Students should understand the following issues:

  • Revolutionary aspirations that arose in many countries following the American and French revolutions.
  • The outlines of romanticism in art, literature, and social thought.
  • The relationship between romanticism and social reform.
  • Similarities and differences among European movements and reforms.
  • The development of a system of great powers during the nineteenth century.
  • Patterns of European colonialism.
  • Areas of greatest political instability.

Unit Twenty-Three

Program 45. A New Public
Program 46. Fin de Siècle

By the late nineteenth century the productivity of the Industrial Revolution is raising the standard of living throughout Europe and North America.

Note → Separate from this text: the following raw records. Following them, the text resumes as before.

-- ==== Sys2Proof/Laws/Muting.lean ====
section
/-! SUPPORT. MUTE (R114, R181): what entering it does, whole; and no handler of a received notice reads the
MUTE to come or changes the link state. -/

namespace Sys2Proof.Machine

/-! ### Entering MUTE -/

/-- A page lost is one page that leaves the report (R181). -/
theorem State.pageLeft_lost (s : State) :
    s.pageLeft true = { s with config := s.config.pagesLeave 1 } := by
  simp only [State.pageLeft, State.endReport, ConfigUnit.pagesLeave]
  by_cases hr : s.config.reportOutstanding = true
  · by_cases h1 : s.config.pagesInQueue ≤ 1 <;> simp [hr, h1, State.withCounters, State.withConfig]
  · simp [hr]

/-- Pages that leave one after another. -/
theorem ConfigUnit.pagesLeave_succ (c : ConfigUnit) (n : Nat) :
    (c.pagesLeave 1).pagesLeave n = c.pagesLeave (n + 1) := by
  by_cases hr : c.reportOutstanding = false
  · simp only [ConfigUnit.pagesLeave, hr, true_or, if_true]
  by_cases h1 : c.pagesInQueue ≤ 1
  · simp [ConfigUnit.pagesLeave, h1, show c.pagesInQueue ≤ n + 1 by omega, hr]
  by_cases h2 : n = 0
  · subst h2; simp [ConfigUnit.pagesLeave]
  by_cases h3 : c.pagesInQueue ≤ n + 1
  · simp [ConfigUnit.pagesLeave, hr, h1, h2, h3, show c.pagesInQueue - 1 ≤ n by omega]
  · simp [ConfigUnit.pagesLeave, hr, h1, h2, h3, show ¬ c.pagesInQueue - 1 ≤ n by omega]
    omega

/-- Entering MUTE, whole (R114, R181). -/
theorem State.enterMute_muted (s : State) : s.enterMute = s.muted := by
  have fold : ∀ (l : List QueueEntry) (x : State), l.foldl (fun s _ => s.pageLeft true) x =
      { x with config := x.config.pagesLeave l.length } := by
    intro l
    induction l with
    | nil => intro x; simp [ConfigUnit.pagesLeave]
    | cons a l ih =>
      intro x
      rw [List.foldl_cons, ih, State.pageLeft_lost, List.length_cons]
      simp only [ConfigUnit.pagesLeave_succ]
  have page : QueueEntry.isPage = fun e => e.notice.isReport := by
    funext e
    cases hn : e.notice <;> simp [QueueEntry.isPage, hn, Notice.isReport, Notice.kind]
  simp only [State.enterMute, fold, State.muted, State.countLink, State.withCounters, State.withLink]
  rw [List.countP_eq_length_filter, page]

/-! ### What no handler reads -/

/-- The node with the MUTE to come set or cleared. -/
def State.pend (b : Bool) (s : State) : State := { s with link := { s.link with mutePending := b } }

/-- What pending a MUTE leaves: all that the blocks read. -/
@[simp] theorem State.pend_frame (s : State) (b : Bool) :
    (s.pend b).seq = s.seq ∧ (s.pend b).steam = s.steam ∧ (s.pend b).node = s.node ∧
    (s.pend b).config = s.config ∧ (s.pend b).counters = s.counters ∧ (s.pend b).verdicts = s.verdicts ∧
    (s.pend b).transit = s.transit ∧ (s.pend b).reject = s.reject ∧ (s.pend b).timeBase = s.timeBase ∧
    (s.pend b).link.queue = s.link.queue ∧ (s.pend b).link.state = s.link.state ∧
    (s.pend b).headRuns = s.headRuns ∧ (s.pend b).checkRuns = s.checkRuns ∧ (s.pend b).own = s.own ∧
    ∀ x, (s.pend b).bankOf x = s.bankOf x :=
  ⟨rfl, rfl, rfl, rfl, rfl, rfl, rfl, rfl, rfl, rfl, rfl, rfl, rfl, rfl, fun _ => rfl⟩

/-- An update of any other part of the state commutes with pending a MUTE. -/
@[simp] theorem State.pend_with (s : State) (b : Bool) :
    (∀ x, (s.pend b).withSeq x = (s.withSeq x).pend b) ∧
    (∀ x, (s.pend b).withSteam x = (s.withSteam x).pend b) ∧
    (∀ x, (s.pend b).withCounters x = (s.withCounters x).pend b) ∧
    (∀ x, (s.pend b).withConfig x = (s.withConfig x).pend b) ∧
    (∀ x, (s.pend b).withVerdicts x = (s.withVerdicts x).pend b) ∧
    (∀ x, (s.pend b).withTransit x = (s.withTransit x).pend b) ∧
    (∀ x, (s.pend b).withReject x = (s.withReject x).pend b) ∧
    (∀ f, (s.pend b).countHead f = (s.countHead f).pend b) ∧
    (∀ f, (s.pend b).countCheck f = (s.countCheck f).pend b) ∧
    (∀ f, (s.pend b).countLink f = (s.countLink f).pend b) ∧
    (s.pend b).refuseCommand = s.refuseCommand.pend b ∧
    (∀ q, (s.pend b).withLink ((s.pend b).link.withQueue q) = (s.withLink (s.link.withQueue q)).pend b) ∧
    (∀ q, (s.pend b).withLink ((s.pend b).link.overtake.withQueue q) =
      (s.withLink (s.link.overtake.withQueue q)).pend b) :=
  ⟨fun _ => rfl, fun _ => rfl, fun _ => rfl, fun _ => rfl, fun _ => rfl, fun _ => rfl, fun _ => rfl,
   fun _ => rfl, fun _ => rfl, fun _ => rfl, rfl, fun _ => rfl, fun _ => rfl⟩

/-- A choice between two states that commute with pending a MUTE. -/
theorem State.pend_ite {c c' : Prop} {d : Decidable c} {d' : Decidable c'} {x y x' y' : State} {b : Bool}
    (h : c ↔ c') (hx : x' = x.pend b) (hy : y' = y.pend b) :
    @ite _ c d x' y' = (@ite _ c' d' x y).pend b := by
  subst hx hy
  by_cases k : c
  · rw [if_pos k, if_pos (h.1 k)]
  · rw [if_neg k, if_neg (fun q => k (h.2 q))]

@[simp] theorem State.pageLeft_pend (s : State) (b : Bool) (lost : Bool) :
    (s.pend b).pageLeft lost = (s.pageLeft lost).pend b := by
  simp only [State.pageLeft, State.endReport, State.pend_frame, State.pend_with]
  repeat' (first | rfl | apply State.pend_ite Iff.rfl)

@[simp] theorem State.pageLeft_linkState (s : State) (lost : Bool) :
    (s.pageLeft lost).link.state = s.link.state := by
  simp only [State.pageLeft, State.endReport]
  (repeat' split) <;> simp

@[simp] theorem State.joinQueue_pend (s : State) (b : Bool) (n : Notice) :
    (s.pend b).joinQueue n = (s.joinQueue n).pend b := by
  have e : ∀ q, (s.pend b).withLink ((s.pend b).link.withQueue q) =
      (s.withLink (s.link.withQueue q)).pend b := fun _ => rfl
  have e2 : ∀ f q, ((s.pend b).countLink f).withLink (((s.pend b).countLink f).link.withQueue q) =
      ((s.countLink f).withLink ((s.countLink f).link.withQueue q)).pend b := fun _ _ => rfl
  simp only [State.joinQueue, e, e2, State.pageLeft_pend, State.pend_frame]
  repeat' (first | rfl | apply State.pend_ite Iff.rfl)

@[simp] theorem State.joinQueue_linkState (s : State) (n : Notice) :
    (s.joinQueue n).link.state = s.link.state := by
  simp only [State.joinQueue]
  (repeat' split) <;> simp [Link.withQueue]

@[simp] theorem State.offer_pend (s : State) (b : Bool) (n : Notice) :
    (s.pend b).offer n = (s.offer n).pend b := by
  simp only [State.offer, State.pend_frame]
  cases s.link.state <;> cases n <;> simp only [State.joinQueue_pend, State.pend_with]
  exact State.pend_ite Iff.rfl rfl rfl

@[simp] theorem State.offer_linkState (s : State) (n : Notice) :
    (s.offer n).link.state = s.link.state := by
  cases h : s.link.state <;> cases n <;> simp [State.offer, h, Link.withQueue, Link.overtake]
  split <;> simp [h]

@[simp] theorem State.recover_pend (s : State) (b : Bool) (x : BankId) :
    (s.pend b).recover x = (s.recover x).pend b := by
  simp only [State.recover, State.pend_frame, State.pend_with, State.offer_pend]
  repeat' (first | rfl | apply State.pend_ite Iff.rfl)

@[simp] theorem State.recover_linkState (s : State) (x : BankId) :
    (s.recover x).link.state = s.link.state := by
  simp only [State.recover]
  (repeat' split) <;> simp

@[simp] theorem State.setTrim_pend (s : State) (b : Bool) (x : BankId) (n : Nat) :
    (s.pend b).setTrim x n = (s.setTrim x n).pend b := by
  simp only [State.setTrim, State.pend_frame, State.pend_with, State.recover_pend]
  repeat' (first | rfl | apply State.pend_ite Iff.rfl)

@[simp] theorem State.setTrim_linkState (s : State) (x : BankId) (n : Nat) :
    (s.setTrim x n).link.state = s.link.state := by
  simp only [State.setTrim]
  (repeat' split) <;> simp

@[simp] theorem State.setDegraded_pend (s : State) (b : Bool) (x : BankId) :
    (s.pend b).setDegraded x = (s.setDegraded x).pend b := by
  simp only [State.setDegraded, State.pend_frame, State.pend_with, State.offer_pend]
  repeat' (first | rfl | apply State.pend_ite Iff.rfl)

Development of mass communication becomes an increasingly important force in modern society.

Students should understand the following issues:

  • Ways in which the needs of the modern state affected social and economic legislation.
  • Ways in which the working class and the peasantry began to participate in the mainstream of social and economic life.
  • Changing social and economic relations between the cities and countryside.
  • Social and political consequences of widespread literacy.
  • The development of large-scale organized sports.
  • The rise of social Darwinism and its influence in Germany.
  • The relationship between mass culture and the avant-garde.

Unit Twenty-Four

Program 47. The First World War and the Rise of Fascism
Program 48. The Second World War

Wars and revolution arise from the unresolved conflicts of the previous century: class struggle, commercial and colonial rivalries, and struggles for national sovereignty.

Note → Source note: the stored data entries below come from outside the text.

-- ==== Sys2Proof/Laws/Started.lean ====
section
/-! SUPPORT. What the start sequence leaves while it waits for the crystal. -/

namespace Sys2Proof.Machine

/-- Step 2 reads the straps and touches nothing else but the link (R182). -/
theorem State.readStraps_parts (s : State) (inp : StartInputs) : (s.readStraps inp).memory = s.memory ∧
    (s.readStraps inp).config = s.config ∧
    (s.readStraps inp).node = { s.node with
      role := if inp.roleHigh then .check else .head, address := inp.addr
      strapsBad := isController inp.addr || (inp.roleHigh && inp.addr != 24#5) } ∧
    (s.readStraps inp).seq = s.seq ∧ (s.readStraps inp).verdicts = s.verdicts := by
  simp only [State.readStraps]
  cases inp.roleHigh <;> split <;> simp_all

/-- Without the crystal and without the warning, the start sequence leaves the node as `State.Started` says
(R183, R184). -/
theorem State.startSequence_started {s : State} (inp : StartInputs) (c : ResetCause)
    (hc : inp.crystalReady = false) (hp : s.pins.pwarn = false) :
    (s.startSequence c inp).Started s.memory c inp ∧ (s.startSequence c inp).pins = s.pins := by
  have hb := State.afterStepFive_blocks s c inp
  rw [State.startSequence_cases]
  simp only [hp, hc, Bool.false_eq_true, if_false]
  have hcfg : ∀ x : State, (x.takePersistent).config.header = x.config.header ∧
      (x.takePersistent).config.banks = x.config.banks
     ∧ (x.takePersistent).config.usable = x.config.usable ∧
         x.takePersistent.config.signature = x.config.signature
     ∧ x.takePersistent.config.reportOutstanding = x.config.reportOutstanding ∧
         x.takePersistent.config.snapshot = x.config.snapshot
     ∧ x.takePersistent.config.pagesInQueue = x.config.pagesInQueue ∧
         x.takePersistent.node.configBad = x.node.configBad
     ∧ x.takePersistent.node.strapsBad = x.node.strapsBad ∧
         x.takePersistent.node.onCrystal = x.node.onCrystal := by
    intro x; simp only [State.takePersistent]; (repeat' split) <;> simp
  have hsv : ∀ x : State,
      x.takePersistent.seq = { x.seq with activeBank := x.takePersistent.seq.activeBank } ∧
      x.takePersistent.verdicts = { x.verdicts with trims := x.takePersistent.verdicts.trims } := by
    intro x; simp only [State.takePersistent]; (repeat' split) <;> simp
  obtain ⟨r0, hr0⟩ : ∃ r,
      r = (s.afterReset c).withMemory (Memory.writeAll (s.afterReset c).memory (inp.memoryChanges.map
          fun c => (c.1.toNat, c.2))) := ⟨_, rfl⟩
  have hr := State.readStraps_parts r0 inp
  have hbs : (r0.readStraps inp).configBytes inp = startBytes s.memory inp := by
    simp only [State.configBytes, startBytes, startMemory]; rw [hr.1, hr0]; rfl
  have hcon : r0.config = ConfigUnit.reset := by rw [hr0]; rfl
  have hnod : r0.node = { Node.reset with cause := c } := by rw [hr0]; rfl
  have hseq : r0.seq = Sequencer.reset := by rw [hr0]; rfl
  have hver : r0.verdicts = VerdictList.reset := by rw [hr0]; rfl
  have h5 : s.afterStepFive c inp = ((r0.readStraps inp).readConfig inp).takePersistent := by rw [hr0]; rfl
  generalize hw : r0.readStraps inp = w at *
  have hrc : w.readConfig inp = _ := rfl
  conv at hrc => rhs; unfold State.readConfig
  simp only [hbs] at hrc
  generalize hbb : startBytes s.memory inp = bs at hrc
  refine ⟨⟨by simp [hb], ?_, by simp [hb], by simp [hb], ?_, ?_, by simp [hb], ?_, ?_, ?_, ?_, ?_, ?_, ?_⟩,
      by simp [hb]⟩
  · refine ⟨by simp [hb], by simp, ?_⟩
    simp [h5, hcfg, hrc, hr, hnod, Node.reset]
  · simp only [State.withNode_seq]
    have h := (hsv (w.readConfig inp)).1
    have e : (w.readConfig inp).seq = Sequencer.reset := by rw [hrc]; simp [hr, hseq]
    rw [e] at h; rw [h5]; exact h
  · simp only [State.withNode_verdicts]
    have h := (hsv (w.readConfig inp)).2
    have e : (w.readConfig inp).verdicts = VerdictList.reset := by rw [hrc]; simp [hr, hver]
    rw [e] at h; rw [h5]; exact h
  · rw [hbb]; simp only [State.withNode_config, h5, hcfg, hrc, State.withConfig_config]
  · intro b
    rw [hbb]
    simp only [State.withNode_config, h5, hcfg, hrc, State.withConfig_config]
    rcases b with ⟨⟨b, hb⟩⟩
    have : b = 0 ∨ b = 1 ∨ b = 2 ∨ b = 3 := by omega
    rcases this with rfl | rfl | rfl | rfl <;> rfl
  · intro b
    simp only [State.withNode_config, h5, hcfg, hrc, State.withConfig_config]
    rcases b with ⟨⟨b, hb⟩⟩
    have : b = 0 ∨ b = 1 ∨ b = 2 ∨ b = 3 := by omega
    rcases this with rfl | rfl | rfl | rfl <;> rfl
  · rw [hbb]; simp [h5, hcfg, hrc]
  · simp [h5, hcfg, hrc, hr, hcon, ConfigUnit.reset]
  · simp [h5, hcfg, hrc]
  · simp only [State.withNode_node, State.withNode_config, h5, hcfg, hrc, State.withConfig_config,
      State.withConfig_node, hr]
    cases inp.roleHigh <;> simp

end Sys2Proof.Machine
end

Students should understand the following issues:

  • Events that led to war in 1914 and factors preventing the establishment of a lasting peace in 1919.
  • Reasons why Russia, Italy, and Germany developed radically new kinds of states in the years between the wars.
  • Reasons why England and France were unable to mount a more successful opposition to Germany and Italy.
  • Ways in which the United States alternately intervened and stayed aloof from European affairs between 1914 and 1939.
  • Ways in which Hitler's allies helped and hindered his ability to wage war.
  • The United States' contribution to the Allied War effort.
  • The motives and basic methods of Hitler's genocide policy.

Unit Twenty-Five

Program 49. The Cold War
Program 50. Europe and the Third World

The United States and Soviet Union, the two great victors of World War II, dominate Europe while poor countries of the Third World try to develop in the midst of superpower rivalries and competition from industrialized nations.

Students should understand the following issues:

  • The division of Europe into Soviet and Western spheres of influence.
  • Ways in which Europe was affected by the changing relationship between Europe and the Soviet Union.
  • Relationships among military, political, and economic powers in Europe and the Third World.
  • Distribution of wealth between the Third World and industrialized nations.
  • The legacy of colonial imperialism in the Third World.
  • Successes and failures of economic development in the Third World.

Unit Twenty-Six

Program 51. The Technological Revolution
Program 52. Toward the Future

The concluding unit demonstrates the speed with which modern life has changed and considers the future of Western civilization.

Students should understand the following issues:

  • The most important medical developments during this period.
  • The development of atomic weapons.
  • The interplay of inventions in transportation and communications.
  • Improvements in the quality of daily life.
  • Progress and setbacks in the emancipation of women.